El Marshall vio cómo los dos socios se metían en el saloon y, haciendo una mueca de tristeza, se encaminó lentamente hacia la comisaría.

Su ayudante saltó de la silla al verlo entrar.

—¿Lo consiguió, jefe? ¿Ya se fueron?

—Se quedan.

—No me diga que le pagaron los cinco dólares del impuesto que usted se inventó.

—Tuve que ceder o me habrían quitado la placa —gimió el Marshall—. Dios mío, ¿por qué ha tenido que caer sobre mí esta desgracia? ¿Te lo imaginas, Jack? El Fabuloso Joe está en Gaylord City y ya sabes lo que eso quiere decir.

Jack se dejó caer en la silla diciendo:

—Sí, jefe, sé lo que va a pasar. Otro espantoso lío.

—Tienes que vigilarlos, Jack.

—Sí, señor.

—Te ordeno que los vigiles.

—He dicho que sí, señor.

—¿Qué haces ahí? ¡Ya tenías que estar vigilándolos! ¡Joe y Sam son muy rápidos!

—¿Cree que han tenido tiempo para hacer algo?

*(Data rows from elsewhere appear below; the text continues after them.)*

/-- While the lease holds, a control heartbeat time-out with no promotion under way fails the active control die, and a serving
heartbeat time-out while a tick runs fails the active serving die. At the edge after its declaration, CONTROL_TAKEOVER makes the
standby active and takes the latched doorbells, and ORPHAN_ENTER, with no standby, enters ORPHAN with its event; before that
edge both change nothing. LEASE_RENEW of a live lease extends it 50 ms and gives it back to SN0 where that was asked;
LEASE_EXPIRY passes a lapsed lease to the other Sentinel, where that one is there; LEASE_RECLAIM asks for it. I3C_WRITE sets the
index, I3C_READ returns bytes from it; where the Sentinel that holds the lease is not there neither does anything. A Sentinel is
there while its host die is (the model's reading, log 27) and the device is not off. A failed control or serving die that
reboots healthy for the first time, and has not lost both its hub dies, becomes standby again. SNAPSHOT_READABLE makes the
frozen snapshot the readable one. -/
def Obligations.ControlAndSentinels : Prop :=
  (∀ (s : State) (t : Nat), leaseLive s t = true ∧ s.faults.takeover = none ∧ s.start.state ≠ .off →
      exec (.controlHeartbeatTimeout t) s = .next ((s.atTime t).controlDieFails s.faults.ctActive)) ∧
  (∀ (s : State) (t : Nat), leaseLive s t = false ∨ s.faults.takeover.isSome = true →
      exec (.controlHeartbeatTimeout t) s = .next (s.atTime t)) ∧
  (∀ (s : State) (t : Nat), leaseLive s t = true ∧ s.tick.running = true →
      exec (.servingHeartbeatTimeout t) s = .next ((s.atTime t).servingDieFails s.faults.svActive)) ∧
  (∀ (s : State) (t : Nat), leaseLive s t = false ∨ s.tick.running = false →
      exec (.servingHeartbeatTimeout t) s = .next (s.atTime t)) ∧
  (∀ (s : State) (d n : Nat), s.faults.takeover = some d → standbyDie s = some n → edgeSince s d = true ∧ (holderUp s = true ∨ s.faults.orphan = true) →
      
  exec .controlTakeover s = .next ((((((s.onFaults (fun f => { f with ctActive := n, takeover := none, orphan := false, controlLost := false, ctStandby := !f.ctFailed.contains (1 - n) })).takeLatched).reissueAll.postEvent St.controlFailover 0 0).endActivation).portsChanged).noteSentinel)) ∧
  (∀ (s : State) (d : Nat), s.faults.takeover = some d → edgeSince s d = false →
      exec .controlTakeover s = .next s ∧ exec .orphanEnter s = .next s) ∧
  (∀ (s : State), s.faults.takeover = none ∨ standbyDie s = none ∨ (holderUp s = false ∧ s.faults.orphan = false) →
      exec .controlTakeover s = .next s) ∧
  (∀ (s : State) (d : Nat), s.faults.takeover = some d → standbyDie s = none → edgeSince s d = true ∧ s.faults.orphan = false →
      exec .orphanEnter s = .next ((((s.onFaults (fun f => { f with orphan := true, controlLost := true })).postEvent St.controlLost 0 0).portsChanged).noteSentinel)) ∧
  (∀ (s : State), s.faults.takeover = none ∨ s.faults.orphan = true →
      exec .orphanEnter s = .next s) ∧
  (∀ (s : State) (t : Nat), leaseLive s t = true →
      exec (.leaseRenew t) s = .next ((s.atTime t).onFaults (fun f => { f with lease1 := f.lease1 && !f.reclaim, reclaim := false, leaseUntil := t + 50000000 }))) ∧
  (∀ (s : State) (t : Nat), leaseLive s t = false →
      exec (.leaseRenew t) s = .next (s.atTime t)) ∧
  (∀ (s : State) (t : Nat), s.faults.leaseUntil ≤ t ∧ sentinelUp s (b2n (!s.faults.lease1)) = true →
      exec (.leaseExpiry t) s = .next ((s.atTime t).onFaults (fun f => { f with lease1 := !f.lease1, reclaim := false, leaseUntil := t + 50000000 }))) ∧
  (∀ (s : State) (t : Nat), s.faults.lease1 = true ∧ sentinelUp s 0 = true →
      exec (.leaseReclaim t) s = .next ((s.atTime t).onFaults (fun f => { f with reclaim := true }))) ∧
  (∀ (s : State) (i n : Nat), holderUp s = true →
      exec (.i3cWrite i) s = .next (s.onStart (fun x => { x with i3cIndex := i % 256 })) ∧ exec (.i3cRead n) s = .next (s.answerWith (slice (sentinelBytes s) s.start.i3cIndex n))) ∧
  (∀ (s : State) (i n : Nat), holderUp s = false →
      exec (.i3cWrite i) s = .next s ∧ exec (.i3cRead n) s = .next s) ∧
  (∀ (s : State) (t d : Nat), d < 2 ∧ d ∈ s.faults.ctFailed ∧ 34 + d ∉ s.faults.rebooted → 34 + d ∉ isolatedDies s.store.failed →
      exec (.dieRebootedHealthy t (34 + d)) s = .next ((((s.atTime t).onFaults (fun f => { f with rebooted := f.rebooted ++ [34 + d] })).onFaults (fun f => { f with ctFailed := setDel d f.ctFailed, ctStandby := true })).capChanged)) ∧
  (∀ (s : State) (t d : Nat), d < 2 ∧ d ∈ s.faults.svFailed ∧ 36 + d ∉ s.faults.rebooted → 36 + d ∉ isolatedDies s.store.failed →
      exec (.dieRebootedHealthy t (36 + d)) s = .next ((((s.atTime t).onFaults (fun f => { f with rebooted := f.rebooted ++ [36 + d] })).onFaults (fun f => { f with svFailed := setDel d f.svFailed, svStandby := true })).capChanged)) ∧
  (∀ (s : State) (t c : Nat), c ∈ s.faults.rebooted ∨ c ∈ isolatedDies s.store.failed →
      exec (.dieRebootedHealthy t c) s = .next (s.atTime t)) ∧
  (∀ (s : State) (t : Nat) (x : Snapshot), s.tel.frozen = some x →
      exec (.snapshotReadable t) s = .next ((s.atTime t).onTel (fun k => { k with readable := some x, frozen := none }))) ∧
  (∀ (s : State) (t : Nat), s.tel.frozen = none →
      exec (.snapshotReadable t) s = .next (s.atTime t)) ∧
  (∀ (s : State) (t : Nat), t < s.faults.leaseUntil ∨ sentinelUp s (b2n (!s.faults.lease1)) = false →
      exec (.leaseExpiry t) s = .next (s.atTime t)) ∧
  (∀ (s : State) (t : Nat), s.faults.lease1 = false ∨ sentinelUp s 0 = false →
      exec (.leaseReclaim t) s = .next (s.atTime t)) ∧
  (∀ (s : State) (n : Nat), sentinelUp s n = true ↔ n ∉ s.faults.hxFailed ∧ s.start.state ≠ .off)
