-- ==== Sys2Proof/Laws/GridHostPorts.lean ====
section
/-! SUPPORT. What the operations of Machine/HostPorts.lean leave alone (Laws/Grid.lean). -/

set_option linter.unusedTactic false
set_option linter.unreachableTactic false
set_option linter.unusedVariables false

namespace Sys2Proof.Laws

open Sys2Proof Sys2Proof.Machine

theorem noteSingle_g {s0 : State} (s : State) (hK : Grid s0 s) : Grid s0 (State.noteSingle s) := by
  unfold State.noteSingle
  repeat' first
    | with_reducible assumption
    | with_reducible apply onHost_g
    | with_reducible rfl
    | split
    | with_reducible intro _
    | dsimp only

theorem declareDown_g {s0 : State} (s : State) (p : Nat) (hK : Grid s0 s) : Grid s0 (State.declareDown s p) := by
  unfold State.declareDown
  repeat' first
    | with_reducible assumption
    | with_reducible apply serveTier_g
    | with_reducible apply modHport_g
    | with_reducible apply onHost_g
    | with_reducible apply noteSingle_g
    | with_reducible apply portsChanged_g
    | with_reducible apply capChanged_g
    | with_reducible rfl
    | split
    | with_reducible intro _
    | dsimp only

theorem reissue_g {s0 : State} (s : State) (bad : Nat → Bool) (dest : Nat → Nat) (hK : Grid s0 s) : Grid s0 (State.reissue s bad dest) := by
  unfold State.reissue
  repeat' first
    | with_reducible assumption
    | with_reducible apply onReq_g
    | with_reducible apply onHost_g
    | with_reducible apply grid_foldl
    | with_reducible apply grid_foldl_fst
    | with_reducible apply issue_g
    | with_reducible rfl
    | split
    | with_reducible intro _
    | dsimp only

theorem rebindPorts_g {s0 : State} (s : State) (hK : Grid s0 s) : Grid s0 (State.rebindPorts s) := by
  unfold State.rebindPorts
  repeat' first
    | with_reducible assumption
    | with_reducible apply onReq_g
    | with_reducible apply onHost_g
    | with_reducible apply reissue_g
    | with_reducible apply raiseLow_g
    | with_reducible rfl
    | split
    | with_reducible intro _
    | dsimp only

theorem flushRead_g {s0 : State} (s : State) (p : Nat) (hK : Grid s0 s) : Grid s0 (State.flushRead s p) := by
  unfold State.flushRead
  repeat' first
    | with_reducible assumption
    | with_reducible apply translate_g
    | with_reducible apply modHport_g
    | with_reducible rfl
    | split
    | with_reducible intro _
    | dsimp only

theorem trimLog_g {s0 : State} (s : State) (hK : Grid s0 s) : Grid s0 (State.trimLog s) := by
  unfold State.trimLog
  repeat' first
    | with_reducible assumption
    | with_reducible apply onReq_g
    | with_reducible rfl
    | split
    | with_reducible intro _
    | dsimp only

theorem failTier2_g {s0 : State} (s : State) (h : Nat) (hK : Grid s0 s) : Grid s0 (State.failTier2 s h) := by
  unfold State.failTier2
  repeat' first
    | with_reducible assumption
    | with_reducible apply readFailed_g
    | with_reducible apply demotionFailed_g
    | with_reducible apply onFaults_g
    | with_reducible rfl
    | split
    | with_reducible intro _
    | dsimp only

end Sys2Proof.Laws
end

—¡Corre y no te quedes parado!

Jack salió galopando de la oficina.

El jefe dio un suspiro y sacó un frasco de whisky.

Y en ese momento entró Jack, otra vez como un ciclón.

La botella saltó de las manos del Marshall. La quiso coger, pero no pudo. Chocó contra el suelo, donde se hizo añicos y derramó su contenido.

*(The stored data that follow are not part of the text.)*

-- ==== Sys2Proof/Laws/GridTelemetry.lean ====
section
/-! SUPPORT. What the operations of Machine/Telemetry.lean leave alone (Laws/Grid.lean). -/

set_option linter.unusedTactic false
set_option linter.unreachableTactic false
set_option linter.unusedVariables false

namespace Sys2Proof.Laws

open Sys2Proof Sys2Proof.Machine

theorem freeze_g {s0 : State} (s : State) (k stamp : Nat) (hK : Grid s0 s) : Grid s0 (State.freeze s k stamp) := by
  unfold State.freeze
  repeat' first
    | with_reducible assumption
    | with_reducible apply onTel_g
    | with_reducible rfl
    | split
    | with_reducible intro _
    | dsimp only

end Sys2Proof.Laws
end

—¡Mira lo que has hecho, Jack!

—Lo siento, jefe, pero Joe y Sam ya lo hicieron.

—¿Qué es lo que hicieron?

—El impuesto.

—¿El impuesto? ¿Qué impuesto?

—El que usted inventó. Están vendiendo el talonario, y ya han reunido más de cien dólares. Joe está gritando a los comerciantes que el que no tenga el talón no puede vender, y que lo dijo usted.

El Marshall dio media vuelta y he dirigió hacia las celdas.

—¡No se detenga, jefe! ¡No se detenga! — gimió Jack—. ¡Yo lo necesito mucho!